• EXERCISE REQUIREMENTS:
In the records below, begin at the line containing "-- ==== Sys2Proof/Tests/Slice0.lean" and end at the line containing "namespace Sys2Proof.Tests"; quote every line in that span exactly, including both boundary lines, and no others.
========================================
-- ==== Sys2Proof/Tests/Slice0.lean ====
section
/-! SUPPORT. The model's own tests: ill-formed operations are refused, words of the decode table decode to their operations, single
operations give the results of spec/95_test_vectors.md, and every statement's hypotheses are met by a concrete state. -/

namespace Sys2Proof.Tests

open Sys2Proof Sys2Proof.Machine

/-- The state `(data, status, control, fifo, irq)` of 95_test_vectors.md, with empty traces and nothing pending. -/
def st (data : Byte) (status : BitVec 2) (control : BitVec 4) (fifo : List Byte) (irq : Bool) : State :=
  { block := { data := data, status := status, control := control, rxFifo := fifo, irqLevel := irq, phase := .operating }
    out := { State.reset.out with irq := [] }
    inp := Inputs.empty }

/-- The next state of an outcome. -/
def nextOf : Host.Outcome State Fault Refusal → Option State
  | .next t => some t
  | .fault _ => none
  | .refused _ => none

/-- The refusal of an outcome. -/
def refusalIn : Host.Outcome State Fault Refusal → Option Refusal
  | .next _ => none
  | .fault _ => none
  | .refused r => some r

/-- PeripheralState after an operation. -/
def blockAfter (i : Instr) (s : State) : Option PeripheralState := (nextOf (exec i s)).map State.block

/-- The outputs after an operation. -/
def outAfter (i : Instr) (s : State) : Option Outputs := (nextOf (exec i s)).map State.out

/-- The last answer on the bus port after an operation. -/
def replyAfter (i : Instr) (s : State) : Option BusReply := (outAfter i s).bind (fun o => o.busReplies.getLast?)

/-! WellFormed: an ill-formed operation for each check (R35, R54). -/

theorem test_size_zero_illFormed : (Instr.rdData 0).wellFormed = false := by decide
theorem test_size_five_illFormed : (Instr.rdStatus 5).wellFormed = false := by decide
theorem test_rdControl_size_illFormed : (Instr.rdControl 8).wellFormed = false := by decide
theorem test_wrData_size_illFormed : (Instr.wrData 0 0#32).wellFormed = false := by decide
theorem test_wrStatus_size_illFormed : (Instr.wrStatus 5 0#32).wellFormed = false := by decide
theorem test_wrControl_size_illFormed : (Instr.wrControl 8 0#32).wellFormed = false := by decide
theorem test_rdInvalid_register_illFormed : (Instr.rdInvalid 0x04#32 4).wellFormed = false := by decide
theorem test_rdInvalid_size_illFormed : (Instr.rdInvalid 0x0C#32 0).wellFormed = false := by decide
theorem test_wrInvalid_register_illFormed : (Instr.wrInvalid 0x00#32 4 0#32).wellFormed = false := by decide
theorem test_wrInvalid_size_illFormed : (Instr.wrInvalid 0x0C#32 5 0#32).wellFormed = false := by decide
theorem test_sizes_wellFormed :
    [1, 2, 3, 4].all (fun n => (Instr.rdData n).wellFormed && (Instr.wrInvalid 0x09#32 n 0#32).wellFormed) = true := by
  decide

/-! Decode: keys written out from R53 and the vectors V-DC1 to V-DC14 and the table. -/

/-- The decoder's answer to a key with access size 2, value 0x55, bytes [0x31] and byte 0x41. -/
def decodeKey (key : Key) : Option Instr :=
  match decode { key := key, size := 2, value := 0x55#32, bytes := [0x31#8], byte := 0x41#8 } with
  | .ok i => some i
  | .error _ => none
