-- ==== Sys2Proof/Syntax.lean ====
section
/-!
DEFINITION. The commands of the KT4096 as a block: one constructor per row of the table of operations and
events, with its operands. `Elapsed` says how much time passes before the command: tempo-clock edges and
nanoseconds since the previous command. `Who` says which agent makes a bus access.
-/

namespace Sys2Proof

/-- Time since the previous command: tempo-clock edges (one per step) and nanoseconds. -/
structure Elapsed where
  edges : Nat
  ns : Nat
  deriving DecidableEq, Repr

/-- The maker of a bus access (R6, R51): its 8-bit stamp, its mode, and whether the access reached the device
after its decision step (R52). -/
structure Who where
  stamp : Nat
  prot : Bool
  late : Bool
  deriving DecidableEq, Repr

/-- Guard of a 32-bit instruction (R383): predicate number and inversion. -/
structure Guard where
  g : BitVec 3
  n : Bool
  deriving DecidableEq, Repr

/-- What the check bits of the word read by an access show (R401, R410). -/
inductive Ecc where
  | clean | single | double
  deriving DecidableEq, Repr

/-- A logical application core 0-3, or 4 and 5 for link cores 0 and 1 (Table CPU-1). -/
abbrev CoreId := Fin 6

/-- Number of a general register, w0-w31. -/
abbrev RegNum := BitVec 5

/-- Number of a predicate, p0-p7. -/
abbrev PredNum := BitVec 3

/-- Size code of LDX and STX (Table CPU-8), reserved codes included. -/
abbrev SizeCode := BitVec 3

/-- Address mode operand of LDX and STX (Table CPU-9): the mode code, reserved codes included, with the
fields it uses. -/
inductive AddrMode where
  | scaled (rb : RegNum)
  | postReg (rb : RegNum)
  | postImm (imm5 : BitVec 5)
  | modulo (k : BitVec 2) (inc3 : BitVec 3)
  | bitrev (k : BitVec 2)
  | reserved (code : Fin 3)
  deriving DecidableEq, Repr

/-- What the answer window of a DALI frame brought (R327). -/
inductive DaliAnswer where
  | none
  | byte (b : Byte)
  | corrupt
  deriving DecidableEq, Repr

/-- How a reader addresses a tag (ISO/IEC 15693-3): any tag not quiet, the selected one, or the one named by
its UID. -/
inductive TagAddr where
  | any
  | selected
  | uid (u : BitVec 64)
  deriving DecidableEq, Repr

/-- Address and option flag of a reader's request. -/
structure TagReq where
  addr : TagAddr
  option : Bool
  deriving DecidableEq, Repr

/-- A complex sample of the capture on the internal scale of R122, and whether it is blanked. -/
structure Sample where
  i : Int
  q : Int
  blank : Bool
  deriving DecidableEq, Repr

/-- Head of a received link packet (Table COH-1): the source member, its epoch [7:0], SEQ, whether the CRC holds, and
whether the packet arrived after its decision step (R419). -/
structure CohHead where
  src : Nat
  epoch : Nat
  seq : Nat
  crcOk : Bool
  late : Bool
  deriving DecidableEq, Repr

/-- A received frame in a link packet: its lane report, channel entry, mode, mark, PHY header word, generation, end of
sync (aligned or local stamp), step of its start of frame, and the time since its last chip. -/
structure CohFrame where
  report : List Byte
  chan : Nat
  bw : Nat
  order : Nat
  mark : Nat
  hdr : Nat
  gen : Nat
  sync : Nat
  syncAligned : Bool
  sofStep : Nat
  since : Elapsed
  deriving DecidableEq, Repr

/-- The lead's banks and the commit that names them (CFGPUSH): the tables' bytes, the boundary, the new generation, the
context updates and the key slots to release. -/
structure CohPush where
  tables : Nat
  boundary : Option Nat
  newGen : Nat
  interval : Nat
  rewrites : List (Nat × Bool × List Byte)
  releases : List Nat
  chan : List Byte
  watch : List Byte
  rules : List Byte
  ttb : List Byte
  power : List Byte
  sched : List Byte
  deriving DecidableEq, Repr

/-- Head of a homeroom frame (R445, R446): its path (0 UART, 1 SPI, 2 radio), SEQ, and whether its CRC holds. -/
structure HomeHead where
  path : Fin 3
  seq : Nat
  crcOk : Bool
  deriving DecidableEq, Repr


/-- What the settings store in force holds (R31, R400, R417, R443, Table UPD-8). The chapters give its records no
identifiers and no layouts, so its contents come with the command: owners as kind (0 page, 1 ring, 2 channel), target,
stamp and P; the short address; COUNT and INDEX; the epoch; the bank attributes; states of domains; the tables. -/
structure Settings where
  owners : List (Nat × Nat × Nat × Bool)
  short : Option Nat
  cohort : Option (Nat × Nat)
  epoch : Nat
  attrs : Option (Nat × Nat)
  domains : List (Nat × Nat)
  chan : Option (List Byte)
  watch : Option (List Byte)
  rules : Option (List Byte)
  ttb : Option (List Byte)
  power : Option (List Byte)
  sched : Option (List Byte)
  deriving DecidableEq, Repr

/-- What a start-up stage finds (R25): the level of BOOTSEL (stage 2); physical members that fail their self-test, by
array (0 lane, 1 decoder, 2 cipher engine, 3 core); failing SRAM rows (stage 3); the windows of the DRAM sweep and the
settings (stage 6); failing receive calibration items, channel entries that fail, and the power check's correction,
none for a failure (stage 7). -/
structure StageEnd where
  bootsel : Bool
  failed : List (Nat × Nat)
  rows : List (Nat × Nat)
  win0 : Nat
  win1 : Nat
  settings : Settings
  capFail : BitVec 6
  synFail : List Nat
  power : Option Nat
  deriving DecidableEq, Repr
========================================
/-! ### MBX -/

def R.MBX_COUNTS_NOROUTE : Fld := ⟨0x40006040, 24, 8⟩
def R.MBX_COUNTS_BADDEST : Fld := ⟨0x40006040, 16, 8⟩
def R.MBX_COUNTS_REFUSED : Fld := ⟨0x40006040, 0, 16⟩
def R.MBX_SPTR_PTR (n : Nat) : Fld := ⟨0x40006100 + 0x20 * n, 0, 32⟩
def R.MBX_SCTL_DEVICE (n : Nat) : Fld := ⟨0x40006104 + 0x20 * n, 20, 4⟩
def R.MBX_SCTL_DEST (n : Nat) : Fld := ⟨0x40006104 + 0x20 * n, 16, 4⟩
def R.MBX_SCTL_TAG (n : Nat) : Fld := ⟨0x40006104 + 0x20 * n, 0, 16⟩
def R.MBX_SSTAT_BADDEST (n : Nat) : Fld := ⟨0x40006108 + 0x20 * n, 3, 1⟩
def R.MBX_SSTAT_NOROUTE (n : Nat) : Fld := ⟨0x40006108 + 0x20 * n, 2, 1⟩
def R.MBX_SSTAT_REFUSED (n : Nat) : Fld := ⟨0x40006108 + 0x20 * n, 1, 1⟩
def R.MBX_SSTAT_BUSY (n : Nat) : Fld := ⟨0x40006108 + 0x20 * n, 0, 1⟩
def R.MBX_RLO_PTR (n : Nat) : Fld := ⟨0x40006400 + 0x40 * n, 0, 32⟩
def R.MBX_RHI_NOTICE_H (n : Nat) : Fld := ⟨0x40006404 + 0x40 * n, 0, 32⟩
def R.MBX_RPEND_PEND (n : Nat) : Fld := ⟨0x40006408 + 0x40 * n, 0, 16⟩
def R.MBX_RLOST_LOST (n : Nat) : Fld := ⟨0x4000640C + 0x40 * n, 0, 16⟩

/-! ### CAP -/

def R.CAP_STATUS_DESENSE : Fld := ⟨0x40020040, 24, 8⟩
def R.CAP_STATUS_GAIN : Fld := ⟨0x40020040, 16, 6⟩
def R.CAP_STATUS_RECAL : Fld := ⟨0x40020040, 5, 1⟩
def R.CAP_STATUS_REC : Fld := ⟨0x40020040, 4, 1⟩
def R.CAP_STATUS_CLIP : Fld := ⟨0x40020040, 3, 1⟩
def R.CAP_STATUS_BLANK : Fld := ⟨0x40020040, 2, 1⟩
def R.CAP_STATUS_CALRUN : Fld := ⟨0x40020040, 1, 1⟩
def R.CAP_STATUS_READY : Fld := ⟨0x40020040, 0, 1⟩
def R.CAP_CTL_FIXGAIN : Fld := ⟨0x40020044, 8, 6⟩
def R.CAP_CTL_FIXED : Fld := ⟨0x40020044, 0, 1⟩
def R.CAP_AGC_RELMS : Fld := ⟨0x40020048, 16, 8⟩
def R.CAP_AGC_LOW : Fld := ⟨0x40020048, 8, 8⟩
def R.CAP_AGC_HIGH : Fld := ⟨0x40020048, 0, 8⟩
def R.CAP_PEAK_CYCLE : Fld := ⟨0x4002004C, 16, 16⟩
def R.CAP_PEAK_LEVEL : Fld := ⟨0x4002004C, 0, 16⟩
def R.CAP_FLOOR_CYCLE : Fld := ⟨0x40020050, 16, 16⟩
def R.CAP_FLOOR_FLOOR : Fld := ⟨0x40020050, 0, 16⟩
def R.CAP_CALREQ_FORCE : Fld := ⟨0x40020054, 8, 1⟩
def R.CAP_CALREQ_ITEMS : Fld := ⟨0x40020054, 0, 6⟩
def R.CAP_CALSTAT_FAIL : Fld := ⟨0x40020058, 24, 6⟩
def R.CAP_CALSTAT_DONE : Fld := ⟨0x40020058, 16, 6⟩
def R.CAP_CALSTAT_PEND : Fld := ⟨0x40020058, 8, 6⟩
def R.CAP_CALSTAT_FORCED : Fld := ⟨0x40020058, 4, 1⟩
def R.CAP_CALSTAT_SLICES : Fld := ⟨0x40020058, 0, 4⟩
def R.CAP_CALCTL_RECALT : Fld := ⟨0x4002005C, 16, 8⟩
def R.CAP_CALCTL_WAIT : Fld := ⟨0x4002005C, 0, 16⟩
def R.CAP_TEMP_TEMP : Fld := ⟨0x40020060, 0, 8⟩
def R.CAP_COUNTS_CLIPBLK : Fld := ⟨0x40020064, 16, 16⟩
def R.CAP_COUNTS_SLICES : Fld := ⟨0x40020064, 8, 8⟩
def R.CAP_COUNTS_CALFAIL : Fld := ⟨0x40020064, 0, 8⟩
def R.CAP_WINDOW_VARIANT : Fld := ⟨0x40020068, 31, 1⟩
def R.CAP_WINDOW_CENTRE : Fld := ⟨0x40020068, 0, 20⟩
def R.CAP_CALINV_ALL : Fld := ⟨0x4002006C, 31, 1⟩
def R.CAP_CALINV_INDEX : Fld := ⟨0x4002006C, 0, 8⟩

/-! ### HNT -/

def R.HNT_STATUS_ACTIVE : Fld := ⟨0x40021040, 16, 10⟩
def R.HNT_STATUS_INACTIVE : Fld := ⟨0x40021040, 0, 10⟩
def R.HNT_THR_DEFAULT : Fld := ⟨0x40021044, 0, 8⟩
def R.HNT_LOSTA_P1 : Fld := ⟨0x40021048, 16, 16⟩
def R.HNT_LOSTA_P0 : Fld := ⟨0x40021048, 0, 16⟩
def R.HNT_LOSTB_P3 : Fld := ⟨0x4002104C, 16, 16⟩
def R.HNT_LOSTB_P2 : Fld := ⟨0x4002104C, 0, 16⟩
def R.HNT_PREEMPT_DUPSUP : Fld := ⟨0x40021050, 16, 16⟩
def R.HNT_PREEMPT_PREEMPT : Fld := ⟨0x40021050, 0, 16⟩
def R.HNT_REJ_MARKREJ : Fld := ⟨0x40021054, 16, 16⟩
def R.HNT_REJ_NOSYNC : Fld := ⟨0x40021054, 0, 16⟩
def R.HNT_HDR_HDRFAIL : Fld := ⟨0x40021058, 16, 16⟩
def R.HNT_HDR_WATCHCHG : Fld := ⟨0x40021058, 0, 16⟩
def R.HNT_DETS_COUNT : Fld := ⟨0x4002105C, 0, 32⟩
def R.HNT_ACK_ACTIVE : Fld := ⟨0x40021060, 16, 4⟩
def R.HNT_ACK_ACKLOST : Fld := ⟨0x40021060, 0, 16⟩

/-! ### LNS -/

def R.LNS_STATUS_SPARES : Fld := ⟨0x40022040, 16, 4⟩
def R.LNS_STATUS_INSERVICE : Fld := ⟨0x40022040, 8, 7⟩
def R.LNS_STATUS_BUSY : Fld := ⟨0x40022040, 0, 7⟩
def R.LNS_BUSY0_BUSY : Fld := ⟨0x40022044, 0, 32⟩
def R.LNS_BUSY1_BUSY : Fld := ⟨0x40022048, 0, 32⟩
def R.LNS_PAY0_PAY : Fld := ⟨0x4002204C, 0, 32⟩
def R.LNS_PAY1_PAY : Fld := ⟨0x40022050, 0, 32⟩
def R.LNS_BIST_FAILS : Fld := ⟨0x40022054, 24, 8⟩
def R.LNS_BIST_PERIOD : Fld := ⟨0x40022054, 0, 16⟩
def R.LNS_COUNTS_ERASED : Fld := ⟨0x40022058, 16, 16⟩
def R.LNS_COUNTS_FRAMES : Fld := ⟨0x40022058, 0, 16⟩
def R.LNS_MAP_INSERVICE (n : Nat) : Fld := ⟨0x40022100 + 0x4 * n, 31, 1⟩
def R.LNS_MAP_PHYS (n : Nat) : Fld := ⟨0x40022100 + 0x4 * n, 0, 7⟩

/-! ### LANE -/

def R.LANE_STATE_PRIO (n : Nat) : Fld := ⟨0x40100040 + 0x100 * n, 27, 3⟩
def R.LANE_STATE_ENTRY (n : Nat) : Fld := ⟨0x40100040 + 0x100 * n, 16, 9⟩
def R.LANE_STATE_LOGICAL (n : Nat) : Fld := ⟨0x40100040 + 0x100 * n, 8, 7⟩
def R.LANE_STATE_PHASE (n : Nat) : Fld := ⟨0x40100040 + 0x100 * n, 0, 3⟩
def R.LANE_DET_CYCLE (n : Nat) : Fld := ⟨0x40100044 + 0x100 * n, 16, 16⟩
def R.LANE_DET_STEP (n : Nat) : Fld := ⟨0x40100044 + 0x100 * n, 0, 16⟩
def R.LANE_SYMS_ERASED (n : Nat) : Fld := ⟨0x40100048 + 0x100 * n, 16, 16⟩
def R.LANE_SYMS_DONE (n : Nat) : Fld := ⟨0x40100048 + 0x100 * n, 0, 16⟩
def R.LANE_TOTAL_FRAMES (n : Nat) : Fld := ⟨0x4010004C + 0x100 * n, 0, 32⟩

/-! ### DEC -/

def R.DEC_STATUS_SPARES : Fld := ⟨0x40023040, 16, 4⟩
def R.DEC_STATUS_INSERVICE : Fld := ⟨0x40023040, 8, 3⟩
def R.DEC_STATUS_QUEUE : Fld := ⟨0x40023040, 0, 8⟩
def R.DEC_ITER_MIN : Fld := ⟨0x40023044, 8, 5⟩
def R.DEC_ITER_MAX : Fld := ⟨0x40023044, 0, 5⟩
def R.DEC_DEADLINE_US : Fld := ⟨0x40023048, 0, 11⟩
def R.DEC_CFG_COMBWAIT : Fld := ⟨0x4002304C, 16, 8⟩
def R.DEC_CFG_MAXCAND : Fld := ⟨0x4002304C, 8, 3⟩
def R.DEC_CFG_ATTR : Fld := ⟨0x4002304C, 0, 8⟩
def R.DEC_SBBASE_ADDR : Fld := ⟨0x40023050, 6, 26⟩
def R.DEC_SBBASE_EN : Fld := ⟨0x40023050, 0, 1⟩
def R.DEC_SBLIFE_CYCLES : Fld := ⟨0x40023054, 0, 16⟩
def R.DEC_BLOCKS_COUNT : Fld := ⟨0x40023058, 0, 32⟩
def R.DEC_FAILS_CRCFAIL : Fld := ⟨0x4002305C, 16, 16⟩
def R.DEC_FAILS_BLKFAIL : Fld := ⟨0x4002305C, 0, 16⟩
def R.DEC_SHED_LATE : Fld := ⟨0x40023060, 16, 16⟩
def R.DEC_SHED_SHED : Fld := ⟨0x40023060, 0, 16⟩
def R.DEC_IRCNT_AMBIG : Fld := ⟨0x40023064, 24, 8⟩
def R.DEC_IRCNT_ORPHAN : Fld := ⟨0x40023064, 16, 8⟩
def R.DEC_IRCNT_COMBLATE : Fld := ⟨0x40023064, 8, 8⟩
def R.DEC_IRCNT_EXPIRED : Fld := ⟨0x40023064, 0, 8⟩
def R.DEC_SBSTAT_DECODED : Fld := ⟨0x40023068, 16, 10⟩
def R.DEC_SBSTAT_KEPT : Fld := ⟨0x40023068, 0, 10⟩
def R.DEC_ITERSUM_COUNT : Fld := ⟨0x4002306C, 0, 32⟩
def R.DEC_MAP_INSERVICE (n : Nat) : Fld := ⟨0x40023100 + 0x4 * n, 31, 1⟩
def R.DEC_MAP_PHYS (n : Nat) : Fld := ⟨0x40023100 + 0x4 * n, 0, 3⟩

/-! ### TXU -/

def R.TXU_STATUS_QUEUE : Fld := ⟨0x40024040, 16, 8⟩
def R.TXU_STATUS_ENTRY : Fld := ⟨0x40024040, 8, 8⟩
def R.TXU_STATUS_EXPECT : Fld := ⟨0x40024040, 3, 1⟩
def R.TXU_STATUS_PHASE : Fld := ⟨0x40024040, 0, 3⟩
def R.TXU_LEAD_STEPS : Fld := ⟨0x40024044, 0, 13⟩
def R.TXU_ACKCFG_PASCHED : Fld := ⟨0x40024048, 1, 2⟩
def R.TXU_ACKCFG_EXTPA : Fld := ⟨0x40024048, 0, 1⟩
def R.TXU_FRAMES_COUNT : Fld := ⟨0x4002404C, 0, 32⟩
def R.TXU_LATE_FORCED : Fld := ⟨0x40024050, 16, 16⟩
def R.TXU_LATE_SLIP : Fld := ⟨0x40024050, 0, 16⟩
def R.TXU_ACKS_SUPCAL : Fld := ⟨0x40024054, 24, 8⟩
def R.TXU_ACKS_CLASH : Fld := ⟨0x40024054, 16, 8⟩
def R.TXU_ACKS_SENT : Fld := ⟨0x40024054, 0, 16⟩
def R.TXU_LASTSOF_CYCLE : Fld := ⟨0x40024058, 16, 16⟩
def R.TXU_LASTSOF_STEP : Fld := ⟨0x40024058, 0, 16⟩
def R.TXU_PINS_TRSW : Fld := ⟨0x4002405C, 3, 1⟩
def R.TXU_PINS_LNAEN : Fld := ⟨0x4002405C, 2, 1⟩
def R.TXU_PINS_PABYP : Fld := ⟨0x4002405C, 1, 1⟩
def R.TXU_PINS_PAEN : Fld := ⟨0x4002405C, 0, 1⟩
========================================
• RESPONSE TO THE TASK:
-- ==== Sys2Proof/Tests/Slice0.lean ====
section
/-! SUPPORT. The model's own tests: ill-formed operations are refused, words of the decode table decode to their operations, single
operations give the results of spec/95_test_vectors.md, and every statement's hypotheses are met by a concrete state. -/

namespace Sys2Proof.Tests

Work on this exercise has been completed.